I have begun Easter Sunday morning by listening to a long interview with Desmond Tutu on the Something Understood programme on BBC Radio 4. I'm not normally a great fan of Mark Tully's continuity announcement approach to global spirituality but Tutu is always worth hearing. An icon of our age, you can listen again here.
And now I've been reading a review byin the Times online of Geza Vermes's book Resurrection. It shows why it is perhaps difficult for clergy who have studied the scholarship on the resurrection to always preach good Easter sermons - will have to see if mine from last year passes muster 12 months on. We'll nevertheless be off to church later and then have friends round for Easter lunch. However no Easter egg hunt more like a snowball fight in the garden. More snow has fallen overnight.

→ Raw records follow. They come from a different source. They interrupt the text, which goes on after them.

-- ==== Sys2Proof/Syntax.lean ====
section
/-! DEFINITION. The commands of the opcode table and their operands. -/

namespace Sys2Proof

/-- A command packet as the host places it on a submission ring (R447), with its parameter words. -/
structure Cmd where
  ring : Nat
  fence : Bool
  envelope : Bool
  tag : Nat
  level : Nat
  dev : Nat
  tile : Nat
  lane : Nat
  commit : Nat
  arg : Nat
  words : List Word
deriving DecidableEq, Repr

/-- The four test codes of a converter in one guard, in conversion order (R176); a converter not named gave the exact levels. -/
structure LaneTest where
  tile : Nat
  lane : Nat
  codes : List Nat
deriving DecidableEq, Repr

/-- What a converter delivered in one readout: its codes in readout order, the eight conversions of the blank clamp (R171),
    and whether its FIFO reported an overflow or a sequence gap (R177). -/
structure LaneVideo where
  tile : Nat
  lane : Nat
  codes : List Nat
  blank : List Nat
  fifoFault : Bool
deriving DecidableEq, Repr

/-- A threshold crossing at a timing input (R88). -/
structure EdgeObs where
  input : Nat
  rising : Bool
  n : Nat
  f : Nat
  c1 : Nat
  c2 : Nat
deriving DecidableEq, Repr

/-- One encoder's sample: the converted tracks, and the comparators, or the digital tracks A and B (R68, R69). -/
structure EncSample where
  enc : Nat
  sin : Int
  cos : Int
  a : Bool
  b : Bool
deriving DecidableEq, Repr

/-- What an uncorrectable or corrected on-die error stood in (R26). -/
inductive EccKind where
  | corrected | imageWord | shadowWord | committedWord
deriving DecidableEq, Repr
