/-! ### Scans (R409 to R413) -/

/-- The results of a scan or an injection taken by the lamp controller, the correction pipeline and the loops (R412, R413). -/
def State.auxDeliver (s : State) (rs : List AuxRes) : State :=
  rs.foldl (fun (s : State) r =>
    let bars := (List.range 4).filter (fun b => s.p .LMP_TEMP_CH b == r.ch)
    let s := bars.foldl (fun (s : State) b =>
      if r.valid then
        let t := openDiv 53 r.value 4096
        (s.lampReading b t).newReading b t
      else s.lampInvalid b) s
    (List.range 4).foldl (fun (s : State) o =>
      if s.p .AUX_LOOP_MODE o = 2 ∧ s.p .AUX_LOOP_CH o = r.ch then s.loopOut o else s) s) s

/-- A trigger that finds the block busy (R409). -/
def State.scanMissed (s : State) : State :=
  ((s.updAux (fun a => { a with missed := a.missed + 1 })).count .AUX_SCANS_MISSED).raise .AUX_SCAN_MISSED

/-- Whether a lock-out is pending or runs (R417, R420). -/
def State.auxLocked (s : State) : Bool := decide (s.now < s.aux.lockUntil)

/-- A trigger (R409). -/
def State.scanTrigger (s : State) : State :=
  if s.aux.scan.isSome || s.auxLocked then s.scanMissed
  else if s.auxMux && !s.coresUp then s.scanMissed
  else s.updAux (fun a => { a with scan := some ⟨s.now, s.glint, s.seq.lineIndex, 0, false, []⟩ })

/-- One step of the running scan (R408, R410, R411): the inputs of the four converters, then their sense voltages, in nanovolts. -/
def State.scanStep (s : State) (nv : List Int) : State :=
  match s.aux.scan with
  | none => s
  | some k =>
    match s.auxSteps[k.steps]? with
    | none => s
    | some chans =>
      let flags := bitAt k.restarted 6
      let order := chans.filter (fun c => decide (s.p .AUX_LIN_ORDER c < 8)) ++ chans.filter (fun c => decide (8 ≤ s.p .AUX_LIN_ORDER c))
      let out := order.foldl (fun (a : List AuxRes × State) c =>
        let n := a.2.auxConv c
        let r := a.2.auxResult c (a.2.auxCode c (nv.getD n 0) (nv.getD (4 + n) 0)) s.glint flags true
        (a.1 ++ [r.1], r.2)) ([], s)
      let rs := chans.filterMap (fun c => out.1.find? (fun r => r.ch == c))
      out.2.updAux (fun a => { a with scan := some { k with steps := k.steps + 1, restarted := false, results := k.results ++ rs } })

/-- The scan's end (R412): its packet, its counters, its consumers. -/
def State.scanEnd (s : State) (cut : Bool) : State :=
  match s.aux.scan with
  | none => s
  | some k =>
    let s := s.updAux (fun a => { a with scan := none })
    let s := s.count (if cut then .AUX_SCANS_CUT else .AUX_SCANS)
    let s := s.auxDeliver k.results
    if k.results.isEmpty then s else s.auxPacket 0 k.stamp k.line cut k.results

/-- A cores' reset ends a MUX scan at its last completed step (R411). -/
def State.scanCores (s : State) : State := if s.auxMux && s.aux.scan.isSome then s.scanEnd true else s

/-! ### Injections (R419, R420) -/

/-- An injection's conversions, packet and reply: the codes are not among the command's operands, so each is a free value. -/
def State.injectNow (s : State) (x : AuxInj) : State :=
  let stamp := s.glint
  let out := x.chans.foldl (fun (a : List (Nat × AuxRes) × State) c =>
    let f := a.2.takeFree
    let r := f.2.auxResult c.2 (toSigned 12 f.1) stamp (bitAt x.delayed 7) false
    (a.1 ++ [(c.1, r.1)], r.2)) ([], s)
  let s := out.2
  let s := match s.aux.scan with
    | some k =>
      if k.steps < s.auxSteps.length ∧ !k.restarted then
        (s.updAux (fun a => { a with scan := some { k with restarted := true } })).count .AUX_RESTARTS
      else s
    | none => s
  let rs := out.1.map (fun y => y.2)
  let s := s.auxDeliver rs
  let s := s.auxPacket 1 stamp s.seq.lineIndex false rs
  let of := fun (n : Nat) => out.1.find? (fun y => y.1 == n)
  s.done x.cid ((List.range 4).map (fun n => match of n with
      | some y => w32 (ofSigned 16 y.2.code + 65536 * y.2.flags)
      | none => w32 0) ++
    (List.range 4).map (fun n => match of n with
      | some y => wInt y.2.value
      | none => w32 0))

/-- Queued injections served, oldest first, once nothing holds them back: those before a waiting AUX_CAL, or all. -/
def State.injectServe (s : State) : State :=
  if s.auxLocked then s
  else
    let n := match s.aux.cal with
      | some c => c.ahead
      | none => s.aux.inject.length
    (s.aux.inject.take n).foldl (fun (s : State) x => s.injectNow x) (s.updAux (fun a => { a with
      inject := a.inject.drop n, cal := a.cal.map (fun c => ({ c with ahead := 0 } : AuxCalRun)) }))

/-! ### Excitation (R405, R407, R422) -/

/-- The channels that a pin excites. -/
def State.pinChans (s : State) (e : Nat) : List Nat := (List.range 64).filter (fun c => s.p .AUX_EXC_PIN c == e)

/-- Whether writes set a pin to 4.5 V while VFIELD is below 4.8 V (R405). -/
def State.excLow (s : State) (ws : List ParWrite) : Bool :=
  decide (s.pwr.vfieldMv < 4800) && ws.any (fun w => w.par == .AUX_EXC && w.val == 2)

/-- A pin lowered to 2.5 V or returned to 4.5 V (R407). -/
def State.excReduce (s : State) (e : Nat) (down : Bool) : State :=
  let s := s.updAux (fun a => { a with reduced := upd a.reduced e (fun _ => down) })
  (s.pinChans e).foldl (fun (s : State) c => s.updAuxCh c (fun y => { y with settling := true })) s

/-- The current of pin e outside its window (R422); the unit is 0.1 mA. -/
def State.excCurrent (s : State) (e current : Nat) : State :=
  let ch := s.auxCh e
  if s.auxMux || s.p .AUX_FAULT e != 1 then s
  else if current < s.p .AUX_EXC_IMIN e then
    if ch.wire then s else ((s.updAuxCh e (fun y => { y with wire := true })).count .AUX_WIRE_BREAKS).raise .AUX_WIRE_BREAK e
  else if s.p .AUX_EXC_IMAX e < current then
    if ch.exc then s else ((s.updAuxCh e (fun y => { y with exc := true })).count .AUX_EXC_FAULTS).raise .AUX_EXC_FAULT e
  else s

/-- The current of pin c has been inside its window for 1 ms (R422). -/
def State.excGood (s : State) (c : Nat) : State :=
  let ch := s.auxCh c
  if s.auxMux || s.p .AUX_FAULT c != 1 then s
  else
    let s := s.updAuxCh c (fun y => { y with wire := false, exc := false })
    if ch.wire then s.raise .AUX_WIRE_RESTORED c else s

/-! ### AUX_CAL (R417, R418) -/

/-- What a capture computes: the new O or S if there is one, 16 × mean, rms in 1/16 code. -/
def State.auxCapture (s : State) (c : Nat) (span : Bool) (codes : List Int) : Option Nat × Int × Nat :=
  let n := max 1 codes.length
  let sum := codes.foldl (· + ·) 0
  let sq := (codes.foldl (fun (a : Int) x => a + x * x) 0).toNat
  let mean16 := roundHalfUp (16 * sum) n
  let r := isqrt (256 * sq / n)
  let rms := if r * r * n = 256 * sq then r else if Config.roundsUp 54 (256 * sq) n then r + 1 else r
  if !span then (some (ofSigned 16 (clampInt (-32768) 32767 mean16)), mean16, rms)
  else
    let den := 16 * sum - toSigned 16 (s.p .AUX_TARE c) * n
    let t := toSigned 16 (s.p .AUX_SPAN_TARGET c)
    if den ≤ 0 then (none, mean16, rms)
    else (some (clampInt 1 65535 (openRound 55 (2 ^ 14 * t * n) den.toNat)).toNat, mean16, rms)

/-- What a commit of the block's parameters does beside them (R404, R407, R408, R424). -/
def State.auxCommitted (s : State) (old : Sparse Nat) : State :=
  let was := fun (p : Par) (i : Nat) => parGet old p i
  let s := (List.range 64).foldl (fun (s : State) c =>
    let moved := s.p .AUX_RANGE c != was .AUX_RANGE c || s.p .AUX_REF c != was .AUX_REF c
    let s := if moved then s.updAuxCh c (fun y => { y with settling := true }) else s
    if s.p .AUX_FAULT c != was .AUX_FAULT c then s.updAuxCh c (fun y => { y with wire := false, exc := false, openRun := 0 }) else s) s
  let s := (List.range 16).foldl (fun (s : State) e =>
    if s.p .AUX_EXC e != 2 && s.aux.reduced.getD e false then s.updAux (fun a => { a with reduced := upd a.reduced e (fun _ => false) }) else s) s
  let s := if s.p .AUX_TRIG != was .AUX_TRIG 0 || s.p .AUX_SCAN_PERIOD != was .AUX_SCAN_PERIOD 0 then
      s.updAux (fun a => { a with due := s.now + us (s.p .AUX_SCAN_PERIOD), ticks := 0, tickDue := false })
    else s
  s.loopsOut

/-- A captured tick counts towards a scan (R409). -/
def State.auxTick (s : State) : State :=
  if s.p .AUX_TRIG ≠ 2 then s else
  let n := s.aux.ticks + 1
  if s.p .AUX_TICK_DIV ≤ n then s.updAux (fun a => { a with ticks := 0, tickDue := true })
  else s.updAux (fun a => { a with ticks := n })

end Sys2Proof.Machine
end

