-- ==== Sys2Proof/Machine/Hlt.lean ====
section
/-! DEFINITION. The commands and events of the health monitors (chapter 14, group 0x0D), and of the work that the lanes and the trims do
at IDLE (R182, R183, R533). -/

namespace Sys2Proof.Machine

/-- Bytes of a list as result words of 16-bit fields, two per word, the lower index in the low half. -/
def halfWords : List Nat → List Word
  | a :: b :: rest => w32 (a % 65536 + 65536 * (b % 65536)) :: halfWords rest
  | [a] => [w32 (a % 65536)]
  | [] => []

/-! ### Status -/

/-- The words of HLT_STATUS (R536, R538). -/
def State.hltWords (s : State) : List Word :=
  let live := fun (c : Nat) => min 255 (s.hlt.faults.filter (fun f => f.cls == c)).length
  [w32 (s.hlt.therm + 65536 * ofSigned 16 s.hlt.tempMax),
   w32 (live 0 + 2 ^ 8 * live 1 + 2 ^ 16 * live 2 + 2 ^ 24 * live 3),
   w32 (s.cntOf .HLT_FAULT_OVERFLOWS 0),
   w32 (s.exhausted 1 + 2 ^ 8 * s.exhausted 2 + 2 ^ 16 * s.exhausted 4 + 2 ^ 24 * s.exhausted 5),
   w32 s.hlt.trimRuns] ++ Word.ofNat64 s.hlt.trimTime

/-- HLT_STATUS. -/
def execHltStatus (t : Nat) (c : Cmd) (s : State) : Host.Outcome State Fault Refusal :=
  .next (runHost (statusDef 0x0D01 [0] 0 noFails (fun s _ => s.hltWords)) t c s)

/-- The eight words of a fault-queue slot, zeros for a free one (R520). -/
def State.slotWords (s : State) (i : Nat) : List Word :=
  match s.hlt.faults.find? (fun f => f.slot == i) with
  | some f => bytesWords 8 f.bytes
  | none => List.replicate 8 0

/-- HLT_FAULT_READ. -/
def hltFaultReadDef : CmdDef :=
  statusDef 0x0D02 [0] 1
    (fun _ c _ => failIf (c.f 0 12 8 == 0 || decide (64 < c.f 0 5 0 + c.f 0 12 8)) 0x11)
    (fun s c => (List.range (c.f 0 12 8)).flatMap (fun i => s.slotWords (c.f 0 5 0 + i)))

/-- HLT_FAULT_READ (R520). -/
def execHltFaultRead (t : Nat) (c : Cmd) (s : State) : Host.Outcome State Fault Refusal := .next (runHost hltFaultReadDef t c s)

/-- HLT_FAULT_ACK: slots that await acknowledgement retire. -/
def hltFaultAckDef : CmdDef where
  op := 0x0D03
  points := .immediate
  need := fun _ => 2
  run := fun s cid c _ =>
    let r := s.ackFaults (c.w64 0)
    r.2.done cid [w32 r.1]

/-- HLT_FAULT_ACK (R515). -/
def execHltFaultAck (t : Nat) (c : Cmd) (s : State) : Host.Outcome State Fault Refusal := .next (runHost hltFaultAckDef t c s)

/-! ### Settings -/

/-- The fields of HLT_SET. -/
def hltSetFields (_ : Cmd) : List SetField := [⟨1, 0, .HLT_CE_LIMIT, 0⟩, ⟨2, 0, .HLT_SCRUB_PERIOD, 0⟩, ⟨3, 0, .HLT_PM_LIMIT, 0⟩]

/-- HLT_SET. -/
def hltSetDef : CmdDef := setDef 0x0D04 3 [0] .immediate maskAt hltSetFields noFails noActs

/-- HLT_SET (R538). -/
def execHltSet (t : Nat) (c : Cmd) (s : State) : Host.Outcome State Fault Refusal := .next (runHost hltSetDef t c s)

/-- HLT_CLASS_SET: the classes of a range of sources. -/
def hltClassSetDef : CmdDef where
  op := 0x0D05
  points := .immediate
  need := fun _ => 1
  writes := fun _ c => (List.range (min (c.f 0 25 16) 247)).map (fun i => (1 + i, (⟨.HLT_CLASS, c.f 0 9 0 + i, c.f (1 + i) 2 0⟩ : ParWrite)))
  fails := fun _ c _ =>
    let n := c.f 0 25 16
    failIf (n == 0 || decide (247 < n) || decide (600 < c.f 0 9 0 + n) || c.words.length != 1 + n) 0x11 0
  run := fun s cid _ ctx => s.submit cid ctx

/-- HLT_CLASS_SET (R514). -/
def execHltClassSet (t : Nat) (c : Cmd) (s : State) : Host.Outcome State Fault Refusal := .next (runHost hltClassSetDef t c s)

/-- The words of HLT_MONITOR_READ. -/
def State.monitorWords (s : State) : List Word :=
  halfWords (s.hlt.temps.map (fun x => ofSigned 16 x)) ++ halfWords (s.hlt.volts.map (fun v => v.mv)) ++
  halfWords (s.hlt.proc.map (fun x => ofSigned 16 x))

/-- HLT_MONITOR_READ (R524 to R526). -/
def execHltMonitorRead (t : Nat) (c : Cmd) (s : State) : Host.Outcome State Fault Refusal :=
  .next (runHost (statusDef 0x0D06 [0] 0 noFails (fun s _ => s.monitorWords)) t c s)

/-! ### Trims (R183, R533 to R536) -/

/-- The trims that HLT_TRIM_RUN measures: kinds 4, 5 and 8 of its mask. -/
def hltTrims (mask : Nat) : List (Nat × Nat) :=
  ((trimKinds.filter (fun k => natBit mask k.1)).flatMap (fun k => (List.range k.2).map (fun i => (k.1, i))))

/-- HLT_TRIM_RUN: it measures in the background and commits at the point named (R533). -/
def hltTrimRunDef : CmdDef where
  op := 0x0D07
  points := .among [.rept, .idle]
  need := fun _ => 1
  fails := fun s c _ =>
    failIf ((maskList 32 (c.w 0)).any (fun n => n != 4 && n != 5 && n != 8)) 0x11 ++ failIf s.hlt.trimRun.isSome 0x14
  run := fun s cid c ctx =>
    (s.defer cid).updHlt (fun h => { h with trimRun := some ⟨cid, hltTrims (c.w 0), false, ctx.point == .rept, ctx.point, true, 0⟩ })

/-- HLT_TRIM_RUN. -/
def execHltTrimRun (t : Nat) (c : Cmd) (s : State) : Host.Outcome State Fault Refusal := .next (runHost hltTrimRunDef t c s)

/-- HLT_TRIM_STORE: DEFERRED; the store ends with DEFERRED_WORK_DONE. -/
def hltTrimStoreDef : CmdDef where
  op := 0x0D08
  fails := fun s _ _ => failIf s.flashBusy 0x14
  run := fun s cid _ _ => s.defer cid

/-- HLT_TRIM_STORE (R213, R534). -/
def execHltTrimStore (t : Nat) (c : Cmd) (s : State) : Host.Outcome State Fault Refusal := .next (runHost hltTrimStoreDef t c s)

/-- How many trims a kind has; none for a number that is no kind (R532). -/
def kindCount (kind : Nat) : Nat := ((trimKinds.find? (fun k => k.1 == kind)).map (fun k => k.2)).getD 0

/-- A trim as HLT_TRIM_READ reports it: in effect, or its factory record, zeros where none is valid. -/
def State.trimRecord (s : State) (fac : Bool) (kind i : Nat) : List Word :=
  if fac then
    match factory kind i with
    | some t => bytesWords 4 (trimBytes kind i t)
    | none => List.replicate 4 0
  else bytesWords 4 (trimBytes kind i (s.trim kind i))

/-- HLT_TRIM_READ. -/
def hltTrimReadDef : CmdDef :=
  statusDef 0x0D09 [0] 2
    (fun _ c _ =>
      let n := c.f 1 5 0
      failIf (kindCount (c.f 0 7 0) == 0 || decide (kindCount (c.f 0 7 0) ≤ c.f 0 23 8)) 0x11 ++
      failIf (n == 0 || n == 63 || decide (kindCount (c.f 0 7 0) < c.f 0 23 8 + n)) 0x11 1)
    (fun s c => (List.range (c.f 1 5 0)).flatMap (fun i => s.trimRecord (c.b 0 24) (c.f 0 7 0) (c.f 0 23 8 + i)))

/-- HLT_TRIM_READ (R534). -/
def execHltTrimRead (t : Nat) (c : Cmd) (s : State) : Host.Outcome State Fault Refusal := .next (runHost hltTrimReadDef t c s)

/-! ### Counters (R537, R539) -/

/-- HLT_COUNTERS_READ. -/
def hltCountersReadDef : CmdDef :=
  statusDef 0x0D0A [0] 1
    (fun _ c _ =>
      let n := c.f 0 27 20
      failIf (n == 0 || decide (248 < n) || decide ((groupIndex (c.f 0 7 0)).length < c.f 0 19 8 + n)) 0x11)
    (fun s c => ((s.counterWords (c.f 0 7 0)).drop (c.f 0 19 8)).take (c.f 0 27 20))

/-- HLT_COUNTERS_READ (R537). -/
def execHltCountersRead (t : Nat) (c : Cmd) (s : State) : Host.Outcome State Fault Refusal := .next (runHost hltCountersReadDef t c s)

/-- HLT_COUNTERS_CLEAR (R539). -/
def execHltCountersClear (t : Nat) (c : Cmd) (s : State) : Host.Outcome State Fault Refusal :=
  .next (runHost (clearDef 0x0D0B 0x0D) t c s)

/-! ### Events -/

/-- FAULT_HANDLE (R516): the service core runs only while the management cores do. -/
def execFaultHandle (t : Nat) (s : State) : Host.Outcome State Fault Refusal :=
  nextAt t s (fun s => if s.coresUp then s.handleFault else s)

/-- TEMP_SAMPLE (R524, R528). -/
def execTempSample (t : Nat) (temps : List Int) (s : State) : Host.Outcome State Fault Refusal := nextAt t s (fun s => s.tempSample temps)

/-- THERMAL_STEP_DOWN (R528). -/
def execThermalStepDown (t : Nat) (s : State) : Host.Outcome State Fault Refusal := nextAt t s (fun s => s.thermDown)

/-- HLT_VOLTAGE: one monitor's sample (R525); the VFIELD monitors tell the level that R404 and R407 ask for. -/
def execHltVoltage (t mon mv : Nat) (s : State) : Host.Outcome State Fault Refusal :=
  nextAt t s (fun s =>
    let s := s.voltSample mon mv
    if mon = 38 ∨ mon = 39 then s.updPwr (fun p => { p with vfieldMv := mv }) else s)

/-- VOLTAGE_FAULT_PERSIST (R525). -/
def execVoltageFaultPersist (t mon : Nat) (s : State) : Host.Outcome State Fault Refusal := nextAt t s (fun s => s.voltPersist mon)

/-- HLT_PROCESS (R526). -/
def execHltProcess (t tile : Nat) (dev : Int) (s : State) : Host.Outcome State Fault Refusal := nextAt t s (fun s => s.process tile dev)

/-- CLOCK_FAULT (R527): without the UCIe PLL the link is not active. -/
def execClockFault (t clk : Nat) (s : State) : Host.Outcome State Fault Refusal :=
  nextAt t s (fun s =>
    let s := s.clockFault clk
    if clk = 5 then s.linkDown 0 else s)

/-- CLOCK_RELOCK (R527). -/
def execClockRelock (t clk : Nat) (s : State) : Host.Outcome State Fault Refusal := nextAt t s (fun s => s.clockBack clk)

/-- DRAM_ECC_ERROR (R522). -/
def execDramEccError (t addr : Nat) (correctable : Bool) (s : State) : Host.Outcome State Fault Refusal :=
  nextAt t s (fun s => s.dramError addr correctable)

/-- SRAM_ECC_ERROR (R26, R521). -/
def execSramEccError (t mem item : Nat) (kind : EccKind) (s : State) : Host.Outcome State Fault Refusal :=
  nextAt t s (fun s => s.sramError mem item kind)

/-- One scrub of the libraries (R523): how many lines it corrects is not known, and a line of the reference library that cannot be
    corrected takes the resident state of its slot. -/
def State.scrub (s : State) : State :=
  if s.p .HLT_SCRUB_PERIOD = 0 ∨ s.now < s.hlt.scrubDue then s else
  let due := s.now + 3600 * secs 1 * s.p .HLT_SCRUB_PERIOD
  let f := s.takeFree
  let s := f.2.updHlt (fun h => { h with scrubDue := due })
  let s := s.count .HLT_SCRUB_FIXES 0 f.1
  let bad := (s.cmp.refUe.flatMap (fun a => s.slotsAt a 1)).eraseDups
  s.updCmp (fun c => { c with
    resident := c.resident.filter (fun i => !bad.contains i), ready := c.ready.filter (fun i => !bad.contains i) })

/-- SCRUB (R523). -/
def execScrub (t : Nat) (s : State) : Host.Outcome State Fault Refusal := nextAt t s (fun s => s.scrub)

/-- A command that was answered DEFERRED goes to its commit point. -/
def State.lateCommit (s : State) (cid : Nat) (point : Pt) (flags : Nat) (acts : List Act) : State :=
  let p : Pend := ⟨cid, none, point, 0, none, [], acts, flags, none, [], [], 0⟩
  let s := s.pendArrives p
  if point = .idle ∧ s.idleNow then s.commitIdle else s

/-- A measurement ends (R183, R533): its trims go to their commit point, or the run fails. -/
def State.trimDone (s : State) (ok : Bool) : State :=
  match s.hlt.trimRun with
  | none => s
  | some r =>
    if !r.running || (r.sen && !s.idleWork) || s.seq.pends.any (fun p => p.cid == r.cid) then s
    else if ok then s.lateCommit r.cid r.point r.flags [.trimRun]
    else (s.updHlt (fun h => { h with trimRun := none })).reply r.cid 0x40 r.flags

/-- TRIM_RUN_DONE (R533). -/
def execTrimRunDone (t : Nat) (ok : Bool) (s : State) : Host.Outcome State Fault Refusal := nextAt t s (fun s => s.trimDone ok)

/-- A converter back in service (R182). -/
def State.laneBack (s : State) (c : Nat) : State :=
  let tile := c / 9
  let l := c % 9
  let was := (s.lane c).st
  let s := (s.updLane c (fun x => { x with
    st := if l = 8 then .spareReady else .inService, forced := false,
    blinds := x.blinds.map (fun b => (b.1, b.2.1, some (b.2.2.getD s.seq.lineIndex))) })).unseed c
  let s := if was = .replaced then
      (s.updSpare tile (fun x => { x with serves := none, claimed := none })).updLane (9 * tile + 8) (fun x =>
        { x with st := if x.st = .spareInUse then .spareReady else x.st })
    else s
  s.raise .SEN_LANE_RESTORED (laneDetail tile l 0)

/-- The tests of a restore end (R182): the oldest restore that runs completes, with the tests that failed. -/
def State.restoreDone (s : State) (fails : List Nat) : State :=
  match s.sen.restore with
  | [] => s
  | r :: rest =>
    if !s.idleWork then s else
    let s := { s with sen := { s.sen with restore := rest } }
    let n := fails.eraseDups.length
    let line := s.seq.lineIndex
    let ok := n == 0 && (s.lane r.conv).st.restorable
    let s := if ok then s.laneBack r.conv else s
    s.replyAt r.cid (if ok then 0 else 0x13) r.flags (Word.ofNat64 line ++ [w32 n]) line

/-- LANE_RESTORE_DONE (R182). -/
def execLaneRestoreDone (t : Nat) (fails : List Nat) (s : State) : Host.Outcome State Fault Refusal := nextAt t s (fun s => s.restoreDone fails)

end Sys2Proof.Machine
end

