-- ==== Sys2Proof/Machine/Step.lean ====
section
/-! DEFINITION. One step: the command at the front of the queue, run on the state with the rest of the queue. -/

namespace Sys2Proof.Machine

/-- A step. With nothing waiting the block idles (log entry 10). -/
def step (s : State) : Host.Outcome State Fault Refusal :=
  match s.pending with
  | [] => .next s
  | c :: rest => exec c { s with pending := rest }

/-- The state with the command a word spells at the front of its queue; unchanged where the word spells none. -/
def State.withFetchWord (s : State) (nbits w : Nat) : State :=
  match decodeTableWord nbits w with
  | some c => { s with pending := c :: s.pending }
  | none => s

end Sys2Proof.Machine
end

Here is how Sardar ends his article, I fear I may have think about buying this book too...
"But Christianity does not hinge solely on the claim that Jesus “defeated death”. One does not have to believe in literal, physical resurrection to be moved and influenced by the teachings of Jesus. Faith may involve a leap into the spiritual and metaphysical realm, but it cannot avoid evidence altogether. The worth of a faith is judged by how it makes good things happen, not by how it sticks to things that did not happen. And how much attention it gives to respectful and reverential critics such as Geza Vermes."